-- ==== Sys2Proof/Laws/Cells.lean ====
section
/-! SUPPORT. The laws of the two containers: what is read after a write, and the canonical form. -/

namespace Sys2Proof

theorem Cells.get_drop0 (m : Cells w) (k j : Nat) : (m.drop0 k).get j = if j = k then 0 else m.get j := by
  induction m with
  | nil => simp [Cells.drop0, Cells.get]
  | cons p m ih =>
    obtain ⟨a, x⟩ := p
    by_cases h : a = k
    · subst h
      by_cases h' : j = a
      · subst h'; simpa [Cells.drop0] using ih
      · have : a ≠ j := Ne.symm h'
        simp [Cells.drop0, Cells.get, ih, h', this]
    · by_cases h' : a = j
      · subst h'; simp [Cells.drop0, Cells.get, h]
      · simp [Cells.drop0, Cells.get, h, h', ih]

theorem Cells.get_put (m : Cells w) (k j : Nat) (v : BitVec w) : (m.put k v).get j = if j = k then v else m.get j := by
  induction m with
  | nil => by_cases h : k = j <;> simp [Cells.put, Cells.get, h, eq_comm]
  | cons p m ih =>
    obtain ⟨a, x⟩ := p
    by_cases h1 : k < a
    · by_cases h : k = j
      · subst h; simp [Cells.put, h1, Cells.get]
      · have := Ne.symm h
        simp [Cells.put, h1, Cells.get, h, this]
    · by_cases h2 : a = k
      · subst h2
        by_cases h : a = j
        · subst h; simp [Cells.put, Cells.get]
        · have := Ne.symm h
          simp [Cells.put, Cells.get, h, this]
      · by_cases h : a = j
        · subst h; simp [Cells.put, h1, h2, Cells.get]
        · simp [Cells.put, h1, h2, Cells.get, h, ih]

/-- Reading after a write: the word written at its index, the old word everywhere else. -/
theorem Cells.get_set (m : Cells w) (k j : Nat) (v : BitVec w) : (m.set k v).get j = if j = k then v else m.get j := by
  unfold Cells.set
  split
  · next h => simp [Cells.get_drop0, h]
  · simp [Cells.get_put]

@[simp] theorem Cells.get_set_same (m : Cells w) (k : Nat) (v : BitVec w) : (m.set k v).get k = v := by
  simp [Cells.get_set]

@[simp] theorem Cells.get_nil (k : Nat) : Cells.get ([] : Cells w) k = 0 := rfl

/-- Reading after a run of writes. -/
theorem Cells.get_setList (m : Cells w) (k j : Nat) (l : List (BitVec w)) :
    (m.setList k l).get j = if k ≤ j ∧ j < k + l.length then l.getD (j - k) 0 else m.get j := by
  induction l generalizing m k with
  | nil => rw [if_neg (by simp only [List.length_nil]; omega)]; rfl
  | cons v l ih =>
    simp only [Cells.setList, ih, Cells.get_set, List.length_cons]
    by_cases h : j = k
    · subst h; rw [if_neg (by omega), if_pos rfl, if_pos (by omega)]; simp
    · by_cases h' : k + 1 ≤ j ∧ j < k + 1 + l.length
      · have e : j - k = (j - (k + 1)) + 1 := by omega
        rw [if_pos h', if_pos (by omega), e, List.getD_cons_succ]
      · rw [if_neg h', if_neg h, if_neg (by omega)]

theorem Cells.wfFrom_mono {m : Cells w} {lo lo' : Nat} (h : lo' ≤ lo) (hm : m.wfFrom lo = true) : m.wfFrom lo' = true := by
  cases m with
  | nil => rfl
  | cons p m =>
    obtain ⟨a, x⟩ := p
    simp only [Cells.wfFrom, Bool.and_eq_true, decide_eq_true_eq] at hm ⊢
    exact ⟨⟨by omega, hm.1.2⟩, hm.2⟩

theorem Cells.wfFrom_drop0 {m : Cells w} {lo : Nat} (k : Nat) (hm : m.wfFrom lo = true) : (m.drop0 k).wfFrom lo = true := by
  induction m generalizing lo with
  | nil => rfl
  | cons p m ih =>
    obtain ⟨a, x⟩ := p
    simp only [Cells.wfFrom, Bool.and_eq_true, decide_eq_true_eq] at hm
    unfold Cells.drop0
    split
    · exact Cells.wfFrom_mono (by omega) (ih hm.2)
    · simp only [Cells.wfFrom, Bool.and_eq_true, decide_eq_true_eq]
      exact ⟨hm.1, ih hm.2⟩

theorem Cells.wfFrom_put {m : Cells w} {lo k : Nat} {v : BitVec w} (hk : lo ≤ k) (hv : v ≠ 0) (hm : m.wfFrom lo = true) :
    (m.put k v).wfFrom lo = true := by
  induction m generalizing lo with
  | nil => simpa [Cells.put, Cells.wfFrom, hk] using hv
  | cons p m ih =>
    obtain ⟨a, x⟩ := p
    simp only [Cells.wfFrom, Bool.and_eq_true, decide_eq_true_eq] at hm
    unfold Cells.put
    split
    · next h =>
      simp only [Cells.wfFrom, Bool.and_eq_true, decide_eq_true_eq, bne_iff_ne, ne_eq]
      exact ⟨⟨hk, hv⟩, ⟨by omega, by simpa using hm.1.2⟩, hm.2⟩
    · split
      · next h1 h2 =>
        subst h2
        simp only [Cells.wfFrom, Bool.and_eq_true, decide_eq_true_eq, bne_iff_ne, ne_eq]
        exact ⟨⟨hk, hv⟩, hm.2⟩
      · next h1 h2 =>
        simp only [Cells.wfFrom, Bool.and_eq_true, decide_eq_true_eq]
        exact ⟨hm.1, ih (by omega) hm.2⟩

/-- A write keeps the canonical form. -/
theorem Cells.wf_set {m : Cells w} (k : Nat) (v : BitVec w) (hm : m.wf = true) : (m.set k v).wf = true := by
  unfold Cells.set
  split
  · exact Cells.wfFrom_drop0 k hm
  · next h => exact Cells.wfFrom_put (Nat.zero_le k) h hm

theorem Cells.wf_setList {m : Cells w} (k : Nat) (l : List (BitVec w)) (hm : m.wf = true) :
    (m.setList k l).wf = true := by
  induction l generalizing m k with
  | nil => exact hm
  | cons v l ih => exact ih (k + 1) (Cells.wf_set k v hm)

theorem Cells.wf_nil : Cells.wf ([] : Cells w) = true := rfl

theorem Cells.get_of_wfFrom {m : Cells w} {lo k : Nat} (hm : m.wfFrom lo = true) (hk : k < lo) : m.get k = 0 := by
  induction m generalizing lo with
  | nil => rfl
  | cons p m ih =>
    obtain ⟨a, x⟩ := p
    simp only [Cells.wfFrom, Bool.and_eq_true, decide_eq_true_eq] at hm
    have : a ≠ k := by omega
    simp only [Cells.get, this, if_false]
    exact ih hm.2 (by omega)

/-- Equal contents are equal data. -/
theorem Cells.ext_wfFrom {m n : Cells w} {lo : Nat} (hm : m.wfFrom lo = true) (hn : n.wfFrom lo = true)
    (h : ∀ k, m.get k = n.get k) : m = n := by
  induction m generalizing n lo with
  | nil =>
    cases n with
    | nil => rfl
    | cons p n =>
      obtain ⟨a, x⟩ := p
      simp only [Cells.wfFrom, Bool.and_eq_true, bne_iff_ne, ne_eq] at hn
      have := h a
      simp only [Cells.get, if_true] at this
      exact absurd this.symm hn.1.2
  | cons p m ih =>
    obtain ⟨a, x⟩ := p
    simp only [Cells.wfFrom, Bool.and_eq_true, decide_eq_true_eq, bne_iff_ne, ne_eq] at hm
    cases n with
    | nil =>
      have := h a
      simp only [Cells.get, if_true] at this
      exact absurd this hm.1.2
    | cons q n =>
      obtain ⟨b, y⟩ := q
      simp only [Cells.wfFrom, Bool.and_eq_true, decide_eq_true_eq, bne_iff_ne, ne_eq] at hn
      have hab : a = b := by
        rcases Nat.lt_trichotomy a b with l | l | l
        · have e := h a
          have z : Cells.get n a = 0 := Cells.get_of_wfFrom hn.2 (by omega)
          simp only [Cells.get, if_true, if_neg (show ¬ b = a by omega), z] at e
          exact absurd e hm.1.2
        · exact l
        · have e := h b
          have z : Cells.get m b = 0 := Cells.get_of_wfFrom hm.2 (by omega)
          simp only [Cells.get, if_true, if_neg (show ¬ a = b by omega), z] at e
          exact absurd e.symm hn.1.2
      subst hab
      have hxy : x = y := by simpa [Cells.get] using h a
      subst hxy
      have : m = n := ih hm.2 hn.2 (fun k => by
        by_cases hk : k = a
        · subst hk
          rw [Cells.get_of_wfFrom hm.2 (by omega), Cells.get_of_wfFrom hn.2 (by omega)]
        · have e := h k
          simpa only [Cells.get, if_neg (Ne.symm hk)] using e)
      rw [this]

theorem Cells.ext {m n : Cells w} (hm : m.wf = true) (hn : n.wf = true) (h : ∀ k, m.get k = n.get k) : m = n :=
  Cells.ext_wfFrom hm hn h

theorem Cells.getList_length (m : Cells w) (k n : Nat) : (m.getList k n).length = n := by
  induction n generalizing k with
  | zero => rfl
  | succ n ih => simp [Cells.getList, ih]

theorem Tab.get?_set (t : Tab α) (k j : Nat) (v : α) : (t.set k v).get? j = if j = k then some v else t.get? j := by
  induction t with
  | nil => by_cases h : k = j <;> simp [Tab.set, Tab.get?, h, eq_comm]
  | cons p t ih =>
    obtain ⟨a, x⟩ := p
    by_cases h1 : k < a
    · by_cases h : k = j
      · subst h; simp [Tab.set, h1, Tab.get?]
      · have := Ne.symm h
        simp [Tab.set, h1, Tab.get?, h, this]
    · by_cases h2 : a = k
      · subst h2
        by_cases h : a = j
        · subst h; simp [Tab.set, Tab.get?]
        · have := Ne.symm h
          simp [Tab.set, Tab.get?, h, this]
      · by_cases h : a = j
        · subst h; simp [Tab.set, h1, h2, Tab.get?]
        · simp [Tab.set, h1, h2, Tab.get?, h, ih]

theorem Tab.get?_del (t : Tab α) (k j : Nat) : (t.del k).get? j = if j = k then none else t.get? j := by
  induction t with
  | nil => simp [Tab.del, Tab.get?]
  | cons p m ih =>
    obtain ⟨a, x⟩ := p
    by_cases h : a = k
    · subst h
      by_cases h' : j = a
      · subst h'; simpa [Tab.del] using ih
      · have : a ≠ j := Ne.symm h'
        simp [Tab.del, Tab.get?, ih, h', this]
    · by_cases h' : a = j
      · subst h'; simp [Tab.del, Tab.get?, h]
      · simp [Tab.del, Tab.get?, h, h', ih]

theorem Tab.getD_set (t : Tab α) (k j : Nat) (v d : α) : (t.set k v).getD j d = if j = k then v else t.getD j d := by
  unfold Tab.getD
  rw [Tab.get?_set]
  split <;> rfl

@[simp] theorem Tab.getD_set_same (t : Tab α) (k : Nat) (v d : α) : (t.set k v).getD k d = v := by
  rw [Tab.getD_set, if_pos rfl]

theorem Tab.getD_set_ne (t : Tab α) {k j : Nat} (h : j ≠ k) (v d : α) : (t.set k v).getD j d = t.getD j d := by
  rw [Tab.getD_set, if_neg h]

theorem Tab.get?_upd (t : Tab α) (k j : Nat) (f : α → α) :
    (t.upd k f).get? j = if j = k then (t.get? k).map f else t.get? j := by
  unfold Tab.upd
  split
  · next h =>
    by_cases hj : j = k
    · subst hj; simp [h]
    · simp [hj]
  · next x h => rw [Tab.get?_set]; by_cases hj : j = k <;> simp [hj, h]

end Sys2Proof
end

EXERCISE PROMPT: Output nothing but the lines from the one containing "Tab.get?, h, ih]" to the end of the listing, both of those included, exactly as given.

WRITTEN ANSWER:
        · simp [Tab.set, h1, h2, Tab.get?, h, ih]

theorem Tab.get?_del (t : Tab α) (k j : Nat) : (t.del k).get? j = if j = k then none else t.get? j := by
  induction t with
  | nil => simp [Tab.del, Tab.get?]
  | cons p m ih =>
    obtain ⟨a, x⟩ := p
    by_cases h : a = k
    · subst h
      by_cases h' : j = a
      · subst h'; simpa [Tab.del] using ih
      · have : a ≠ j := Ne.symm h'
        simp [Tab.del, Tab.get?, ih, h', this]
    · by_cases h' : a = j
      · subst h'; simp [Tab.del, Tab.get?, h]
      · simp [Tab.del, Tab.get?, h, h', ih]

theorem Tab.getD_set (t : Tab α) (k j : Nat) (v d : α) : (t.set k v).getD j d = if j = k then v else t.getD j d := by
  unfold Tab.getD
  rw [Tab.get?_set]
  split <;> rfl

@[simp] theorem Tab.getD_set_same (t : Tab α) (k : Nat) (v d : α) : (t.set k v).getD k d = v := by
  rw [Tab.getD_set, if_pos rfl]

theorem Tab.getD_set_ne (t : Tab α) {k j : Nat} (h : j ≠ k) (v d : α) : (t.set k v).getD j d = t.getD j d := by
  rw [Tab.getD_set, if_neg h]

theorem Tab.get?_upd (t : Tab α) (k j : Nat) (f : α → α) :
    (t.upd k f).get? j = if j = k then (t.get? k).map f else t.get? j := by
  unfold Tab.upd
  split
  · next h =>
    by_cases hj : j = k
    · subst hj; simp [h]
    · simp [hj]
  · next x h => rw [Tab.get?_set]; by_cases hj : j = k <;> simp [hj, h]

end Sys2Proof
end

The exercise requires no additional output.